_Activity_: For each line in the records that contains "hzero", make a copy.

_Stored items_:
/-! ### The statements -/

/-- Settles O57: the code before saturation lies between its two midpoints, so it is the nearest; it is above the greatest code where the
value reaches the midpoint after that. -/
theorem vendorRoundingIsNearest : Obligations.VendorRoundingIsNearest := by
  intro v hv neg m e unit x c mag dist
  obtain ⟨-, hsign⟩ := maxCode_bounds v hv
  have hrise : Rising (magnitude v unit) := magnitude_rising (Int.min_le_right ..)
  have hmid : BetweenMidpoints (magnitude v unit) (unboundedCode v neg m e) (2 * x) :=
    unboundedCode_betweenMidpoints v neg m (Int.min_le_left ..) (Int.min_le_right ..)
  have hmag : mag = min (unboundedCode v neg m e) v.maxCode := vendorFin_mod_sign hsign neg m e
  have hsat : (vendorFin v neg m e).2 = decide (v.maxCode < unboundedCode v neg m e) := by rw [vendorFin_eq]
  refine ⟨?_, fun h => ?_, fun h k _ => ?_, fun h => vendorFin_eq_sign_add hsign (.inl h)⟩
  · rw [hsat, decide_eq_true_eq, hmid.lt_iff hrise]
  · rw [hsat, decide_eq_true_eq] at h
    rw [hmag, Nat.min_eq_right (Nat.le_of_lt h)]
  · rw [hsat, decide_eq_false_iff_not, Nat.not_lt] at h
    rw [hmag, Nat.min_eq_left h]
    exact hmid.nearest hrise k

/-- Settles O56: where the magnitude bits are zero the code is its sign alone, and 0 in a format without a negative zero. -/
theorem vendorZerosAreSigned : Obligations.VendorZerosAreSigned := by
  intro neg m e
  refine ⟨fun v hv hm => ?_, fun v hv hzero => ?_, fun v hv hzero => ?_⟩
  · rw [vendorFin_mod_sign (maxCode_bounds v hv).2, unboundedCode, if_pos hm, Nat.zero_min]
  · obtain ⟨-, hsign⟩ := maxCode_bounds v (List.mem_append_left [vF8, vG8] hv)
    rw [vendorFin_eq_sign_add hsign (.inr (keepsNegZero_of_mem.1 v hv)), hzero, Nat.add_zero]
  · obtain ⟨hmax, hsign⟩ := maxCode_bounds v (List.mem_append_right [vB16, vE3M2, vE2M3, vF4] hv)
    rw [vendorFin_mod_sign hsign] at hzero
    rw [vendorFin_eq, if_pos ⟨by omega, keepsNegZero_of_mem.2 v hv⟩]

end Sys2Proof.Flt

/-! PROOFS. MIGRATE to a die whose free parcel pool is empty (R153, R154): the pool of the other die answers the take of a frame, but the
operation is refused for want of space. -/

namespace Sys2Proof.Machine
open Sys2Proof.Safety

/-- A MIGRATE of the one parcel of the list at 0x100000 to die 1 (R153). -/
def migrateToDie1 : WinOp :=
  { pos := 5, st := .running, step := 1
    desc := BitVec.ofNat 1024 ((0x32 <<< (8 * 2)) + (1 <<< (8 * 24)) + (1 <<< (8 * 28)) + ((2 ^ 48 + 0x100000) <<< (8 * 32))) }

/-- Parcel 0 stands in a frame of die 0. -/
def entryOnDie0 : PEntry := { where_ := 1, frame := 0x300000 }

/-- Context 0 has scratch from 0x100000 on, where the list of the MIGRATE names parcel 0, and a directory of one lot. The free parcel pool of
die 1 is empty, that of die 0 is as after reset. -/
def fullDie1 : State :=
  let s : State := { pwr := { life := .ready }, frames1 := { pool := 0 }
                     ctxs := [(0, { enabled := true, step := .running, window := [migrateToDie1] })] }
  let registers := [(0x018, 0x200000), (0x020, 1), (0x028, 0x100000), (0x030, 0x100000)]
  ((registers.foldl (fun s r => s.setReg (pageAddr 0 r.1) r.2) s).poke 0x200000 (leBytes 8 0x201001)).poke 0x201000
    (leBytes 8 entryOnDie0.toNat)

/-- The frame of the reserve that the dirty mask would take, and the state that has taken it (R154). -/
def maskTaken : Nat × State := (fullDie1.takeReserve fullDie1.reserveDie).getD (0, fullDie1)

/-- The frame that the free parcel pools then give to one that asks for die 1, and the state that has taken it. -/
def copyTaken : Nat × State := (maskTaken.2.takePool 1).getD (0, maskTaken.2)

theorem takeReserve_fullDie1 : fullDie1.takeReserve fullDie1.reserveDie = some maskTaken := by decide +kernel

/-- Die 1 has no free frame, so a frame of die 0 is given. -/
theorem takePool_maskTaken : maskTaken.2.takePool 1 = some copyTaken ∧ bits copyTaken.1 39 1 = 0 := by decide +kernel

/-- The state after the MIGRATE. -/
def migrateRan : State := fullDie1.runOp { ctx := 0, pos := 5 } (fun d => opcodeOf d == 0x32) migrateBody

/-- The MIGRATE is refused with event 0x0B05, cause 3, parcel 0 (R154, R502), and no migration begins. -/
theorem migrateRan_refused : CtxEvent 0 5 0x0B05 3 fullDie1 migrateRan ∧ (migrateRan.ctx 0).migrations = [] := by
  unfold CtxEvent
  decide +kernel

/-- Refutes O14: a MIGRATE to die 1 while only die 0 has free frames is refused, though the take of a frame that the statement asks for
succeeds on die 0. -/
theorem not_embeddingOperationsComplete : ¬ Obligations.EmbeddingOperationsComplete := by
  intro h
  have released : Released fullDie1 0 migrateToDie1 := by decide +kernel
  have dispatched : Dispatched fullDie1 { ctx := 0, pos := 5 } migrateToDie1 0x32 none := by decide +kernel
  have inScratch : InScratch fullDie1 0 (migrateToDie1.desc.field 32 8) 8 0x100000 := by decide +kernel
  have fired : fullDie1.firedEntry 0 (fullDie1.memNat 0x100000 8) = some entryOnDie0 := by decide +kernel
  have inMem : EntryInMemory fullDie1 0 (fullDie1.memNat 0x100000 8) := by decide +kernel
  obtain ⟨-, -, migrates, -⟩ := h { ctx := 0, pos := 5 } fullDie1 migrateToDie1 0x100000 0 0 entryOnDie0 rfl released ⟨rfl, rfl, rfl⟩
  obtain ⟨-, moves⟩ := migrates 1 dispatched (by decide +kernel) (by decide) inScratch rfl rfl (by decide +kernel) (by decide) fired inMem
  obtain ⟨t, ran, begun, -⟩ := moves _ _ _ _ (by decide) (by decide) takeReserve_fullDie1 takePool_maskTaken.1
  obtain ⟨-, nothing⟩ := migrateRan_refused
  obtain rfl : migrateRan = t := Host.Outcome.next.inj ran
  rw [nothing] at begun
  cases begun

end Sys2Proof.Machine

_Written response_:
  refine ⟨fun v hv hm => ?_, fun v hv hzero => ?_, fun v hv hzero => ?_⟩
    rw [vendorFin_eq_sign_add hsign (.inr (keepsNegZero_of_mem.1 v hv)), hzero, Nat.add_zero]
    rw [vendorFin_mod_sign hsign] at hzero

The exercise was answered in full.